What needs to be done:
Return each line of the data below unchanged, please.

Given data:
/-- Claims that find no free slot join the slot request list at its end (R169). -/
def joinClaims (s : State) : State :=
  if s.freeSlots = 0 then
    let new := newClaims s
    { s with
      mainQ := { s.mainQ with requests := s.mainQ.requests ++ freeOrder s.draws Claim.code new }
      draws := drawsAfter s.draws new.length }
  else s

/-- The slot request list brought up to date at the end of a step (R169). -/
def settleClaims (s : State) : State := joinClaims (serveClaims (dropClaims s))

/-! ### Takes and replies (R4 to R6, R166, R184, R189) -/

/-- The answer of a request: a reply with an outcome and the fields that follow it, or none yet (TOTAL without
a current quote, and FINALIZE carried out, R5). -/
inductive Answer where
  | reply (o : OutcomeCode) (fields : List Byte)
  | later
  deriving DecidableEq, Repr

/-- A BAD_FIELD answer naming an entry index and an offset (R188). -/
def badField (index offset : Nat) : Answer := .reply .badField (enc 1 index ++ enc 1 offset)

/-- A BAD_FIELD answer for a wrong payload length (R188). -/
def badLength : Answer := badField 0 0xFF

/-- What the take of a request from the lane pool does (R5): the frame leaves the pool, a slot is reserved, and
the take is signalled to the lane's idle timer and to the reservation timer of its context. -/
def laneTaken (f : Frame) (l : LaneNo) (s : State) : State :=
  touchReservation l (touchIdle l (removeFrame .pool f (reserveSlot (useSlot .laneTake s))))

/-- The take of a request from the lane pool (R4, R5). None when the lane controller does not take this frame
now. -/
def takeLane (f : Frame) (l : LaneNo) (s : State) : Option State :=
  if s.device.restart = .none ∧ s.nextLaneRequest = some f ∧ s.slotFor .laneTake then some (laneTaken f l s)
  else none

/-- What the take of a frame from the bulk queue does (R167): the frame leaves the queue and a slot is
reserved. -/
def bulkTaken (f : Frame) (s : State) : State := removeFrame .bulk f (reserveSlot (useSlot .bulkTake s))

/-- The take of the oldest frame of the bulk queue (R167). None when the device-level request handler does not
take this frame now. -/
def takeBulk (f : Frame) (s : State) : Option State :=
  if s.device.restart = .none ∧ s.bulk.frames.head? = some f ∧ s.slotFor .bulkTake then some (bulkTaken f s)
  else none

/-- The revision of the context attached to a lane, 0 when it has none (R189). -/
def State.laneRevision (s : State) (l : LaneNo) : Counter :=
  match (s.lane l).ctx with
  | some c => (s.ctx c).revision
  | none => 0

/-- The reply to a request taken from the lane pool (R189). -/
def laneReply (k : Byte) (r : Req) (l : LaneNo) (o : OutcomeCode) (fields : List Byte) (s : State) : Frame :=
  { kind := 0x80 + k, lane := r.lane, tag := r.tag
    payload := o.code :: (enc 2 (s.laneRevision l).toNat ++ fields) }

/-- The reply to a request taken from the bulk queue (R189). -/
def bulkReply (k : Byte) (r : Req) (o : OutcomeCode) (fields : List Byte) : Frame :=
  { kind := 0x80 + k, lane := r.lane, tag := r.tag, payload := o.code :: fields }

/-- Places the answer of a lane request. -/
def answerLane (k : Byte) (r : Req) (l : LaneNo) (x : State × Answer) : State :=
  match x.2 with
  | .reply o fields => placeReserved (laneReply k r l o fields x.1) x.1
  | .later => x.1

/-- Places the answer of a bulk request. -/
def answerBulk (k : Byte) (r : Req) (x : State × Answer) : State :=
  match x.2 with
  | .reply o fields => placeReserved (bulkReply k r o fields) x.1
  | .later => x.1

/-- The lane-state check of R3 for requests that act on a basket. -/
def gateBasket : LaneState → Option OutcomeCode
  | .opened | .totalled => none
  | .off | .idle | .quoting | .settling => some .badState

/-- The lane-state check of R3 for OPEN_BASKET and RECALL. -/
def gateIdle : LaneState → Option OutcomeCode
  | .idle => none
  | .off | .opened | .totalled | .quoting | .settling => some .badState

/-- The lane-state check of R3 for FINALIZE. -/
def gateFinalize : LaneState → Option OutcomeCode
  | .totalled => none
  | .opened => some .staleQuote
  | .off | .idle | .quoting | .settling => some .badState

/-- What a lane request does after its take: BAD_LANE on an OFF lane (R2), the lane-state check (R3), the
payload length (R188), then the request's own chapter. -/
def laneBody (gate : LaneState → Option OutcomeCode) (len : Nat) (r : Req) (l : LaneNo)
    (body : State → State × Answer) (s : State) : State × Answer :=
  if (s.lane l).state = .off then (s, .reply .badLane [])
  else
    match gate (s.lane l).state with
    | some o => (s, .reply o [])
    | none => if r.payload.length = len then body s else (s, badLength)

/-- A request that acts on the lane's attached context. A lane in OPEN or TOTALLED always has one (R12); were
there none the request would be answered BAD_STATE (assumption 22). -/
def onCtx (l : LaneNo) (body : CtxNo → State → State × Answer) (s : State) : State × Answer :=
  match (s.lane l).ctx with
  | some c => body c s
  | none => (s, .reply .badState [])

/-- Does nothing while RESETn holds the device in reset (R162). -/
def whenLive (f : State → State) (s : State) : Out := .next (if s.device.resetLow then s else f s)

/-- A lane request's step, for a frame of kind `k`: the take by its LANE field and the answer (R4 to R6). A take
the device does not make now changes nothing (assumption 2). -/
def laneRequest (k : Byte) (gate : LaneState → Option OutcomeCode) (len : Nat) (r : Req)
    (body : LaneNo → State → State × Answer) (s : State) : Out :=
  whenLive (fun s =>
    if r.lane = 0 then
      match takeBulk (r.frame k) s with
      | some s' => settleClaims (answerBulk k r (s', .reply .badLane []))
      | none => s
    else
      match laneOf r.lane with
      | some l =>
        match takeLane (r.frame k) l s with
        | some s' => settleClaims (answerLane k r l (laneBody gate len r l (body l) s'))
        | none => s
      | none => s) s

/-- A bulk request's step, for a frame of kind `k`: the take by its LANE field and the answer (R6, R167). `body`
makes the payload-length check itself, at the place its chapter gives it. -/
def bulkRequest (k : Byte) (r : Req) (body : State → State × Answer) (s : State) : Out :=
  whenLive (fun s =>
    if r.lane = 0 then
      match takeBulk (r.frame k) s with
      | some s' => settleClaims (answerBulk k r (body s'))
      | none => s
    else
      match laneOf r.lane with
      | some l =>
        match takeLane (r.frame k) l s with
        | some s' => settleClaims (answerLane k r l (s', .reply .badLane []))
        | none => s
      | none => s) s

Reply:
/-- Claims that find no free slot join the slot request list at its end (R169). -/
def joinClaims (s : State) : State :=
  if s.freeSlots = 0 then
    let new := newClaims s
    { s with
      mainQ := { s.mainQ with requests := s.mainQ.requests ++ freeOrder s.draws Claim.code new }
      draws := drawsAfter s.draws new.length }
  else s

/-- The slot request list brought up to date at the end of a step (R169). -/
def settleClaims (s : State) : State := joinClaims (serveClaims (dropClaims s))

/-! ### Takes and replies (R4 to R6, R166, R184, R189) -/

/-- The answer of a request: a reply with an outcome and the fields that follow it, or none yet (TOTAL without
a current quote, and FINALIZE carried out, R5). -/
inductive Answer where
  | reply (o : OutcomeCode) (fields : List Byte)
  | later
  deriving DecidableEq, Repr

/-- A BAD_FIELD answer naming an entry index and an offset (R188). -/
def badField (index offset : Nat) : Answer := .reply .badField (enc 1 index ++ enc 1 offset)

/-- A BAD_FIELD answer for a wrong payload length (R188). -/
def badLength : Answer := badField 0 0xFF

/-- What the take of a request from the lane pool does (R5): the frame leaves the pool, a slot is reserved, and
the take is signalled to the lane's idle timer and to the reservation timer of its context. -/
def laneTaken (f : Frame) (l : LaneNo) (s : State) : State :=
  touchReservation l (touchIdle l (removeFrame .pool f (reserveSlot (useSlot .laneTake s))))

/-- The take of a request from the lane pool (R4, R5). None when the lane controller does not take this frame
now. -/
def takeLane (f : Frame) (l : LaneNo) (s : State) : Option State :=
  if s.device.restart = .none ∧ s.nextLaneRequest = some f ∧ s.slotFor .laneTake then some (laneTaken f l s)
  else none

/-- What the take of a frame from the bulk queue does (R167): the frame leaves the queue and a slot is
reserved. -/
def bulkTaken (f : Frame) (s : State) : State := removeFrame .bulk f (reserveSlot (useSlot .bulkTake s))

/-- The take of the oldest frame of the bulk queue (R167). None when the device-level request handler does not
take this frame now. -/
def takeBulk (f : Frame) (s : State) : Option State :=
  if s.device.restart = .none ∧ s.bulk.frames.head? = some f ∧ s.slotFor .bulkTake then some (bulkTaken f s)
  else none

/-- The revision of the context attached to a lane, 0 when it has none (R189). -/
def State.laneRevision (s : State) (l : LaneNo) : Counter :=
  match (s.lane l).ctx with
  | some c => (s.ctx c).revision
  | none => 0

/-- The reply to a request taken from the lane pool (R189). -/
def laneReply (k : Byte) (r : Req) (l : LaneNo) (o : OutcomeCode) (fields : List Byte) (s : State) : Frame :=
  { kind := 0x80 + k, lane := r.lane, tag := r.tag
    payload := o.code :: (enc 2 (s.laneRevision l).toNat ++ fields) }

/-- The reply to a request taken from the bulk queue (R189). -/
def bulkReply (k : Byte) (r : Req) (o : OutcomeCode) (fields : List Byte) : Frame :=
  { kind := 0x80 + k, lane := r.lane, tag := r.tag, payload := o.code :: fields }

/-- Places the answer of a lane request. -/
def answerLane (k : Byte) (r : Req) (l : LaneNo) (x : State × Answer) : State :=
  match x.2 with
  | .reply o fields => placeReserved (laneReply k r l o fields x.1) x.1
  | .later => x.1

/-- Places the answer of a bulk request. -/
def answerBulk (k : Byte) (r : Req) (x : State × Answer) : State :=
  match x.2 with
  | .reply o fields => placeReserved (bulkReply k r o fields) x.1
  | .later => x.1

/-- The lane-state check of R3 for requests that act on a basket. -/
def gateBasket : LaneState → Option OutcomeCode
  | .opened | .totalled => none
  | .off | .idle | .quoting | .settling => some .badState

/-- The lane-state check of R3 for OPEN_BASKET and RECALL. -/
def gateIdle : LaneState → Option OutcomeCode
  | .idle => none
  | .off | .opened | .totalled | .quoting | .settling => some .badState

/-- The lane-state check of R3 for FINALIZE. -/
def gateFinalize : LaneState → Option OutcomeCode
  | .totalled => none
  | .opened => some .staleQuote
  | .off | .idle | .quoting | .settling => some .badState

/-- What a lane request does after its take: BAD_LANE on an OFF lane (R2), the lane-state check (R3), the
payload length (R188), then the request's own chapter. -/
def laneBody (gate : LaneState → Option OutcomeCode) (len : Nat) (r : Req) (l : LaneNo)
    (body : State → State × Answer) (s : State) : State × Answer :=
  if (s.lane l).state = .off then (s, .reply .badLane [])
  else
    match gate (s.lane l).state with
    | some o => (s, .reply o [])
    | none => if r.payload.length = len then body s else (s, badLength)

/-- A request that acts on the lane's attached context. A lane in OPEN or TOTALLED always has one (R12); were
there none the request would be answered BAD_STATE (assumption 22). -/
def onCtx (l : LaneNo) (body : CtxNo → State → State × Answer) (s : State) : State × Answer :=
  match (s.lane l).ctx with
  | some c => body c s
  | none => (s, .reply .badState [])

/-- Does nothing while RESETn holds the device in reset (R162). -/
def whenLive (f : State → State) (s : State) : Out := .next (if s.device.resetLow then s else f s)

/-- A lane request's step, for a frame of kind `k`: the take by its LANE field and the answer (R4 to R6). A take
the device does not make now changes nothing (assumption 2). -/
def laneRequest (k : Byte) (gate : LaneState → Option OutcomeCode) (len : Nat) (r : Req)
    (body : LaneNo → State → State × Answer) (s : State) : Out :=
  whenLive (fun s =>
    if r.lane = 0 then
      match takeBulk (r.frame k) s with
      | some s' => settleClaims (answerBulk k r (s', .reply .badLane []))
      | none => s
    else
      match laneOf r.lane with
      | some l =>
        match takeLane (r.frame k) l s with
        | some s' => settleClaims (answerLane k r l (laneBody gate len r l (body l) s'))
        | none => s
      | none => s) s

/-- A bulk request's step, for a frame of kind `k`: the take by its LANE field and the answer (R6, R167). `body`
makes the payload-length check itself, at the place its chapter gives it. -/
def bulkRequest (k : Byte) (r : Req) (body : State → State × Answer) (s : State) : Out :=
  whenLive (fun s =>
    if r.lane = 0 then
      match takeBulk (r.frame k) s with
      | some s' => settleClaims (answerBulk k r (body s'))
      | none => s
    else
      match laneOf r.lane with
      | some l =>
        match takeLane (r.frame k) l s with
        | some s' => settleClaims (answerLane k r l (s', .reply .badLane []))
        | none => s
      | none => s) s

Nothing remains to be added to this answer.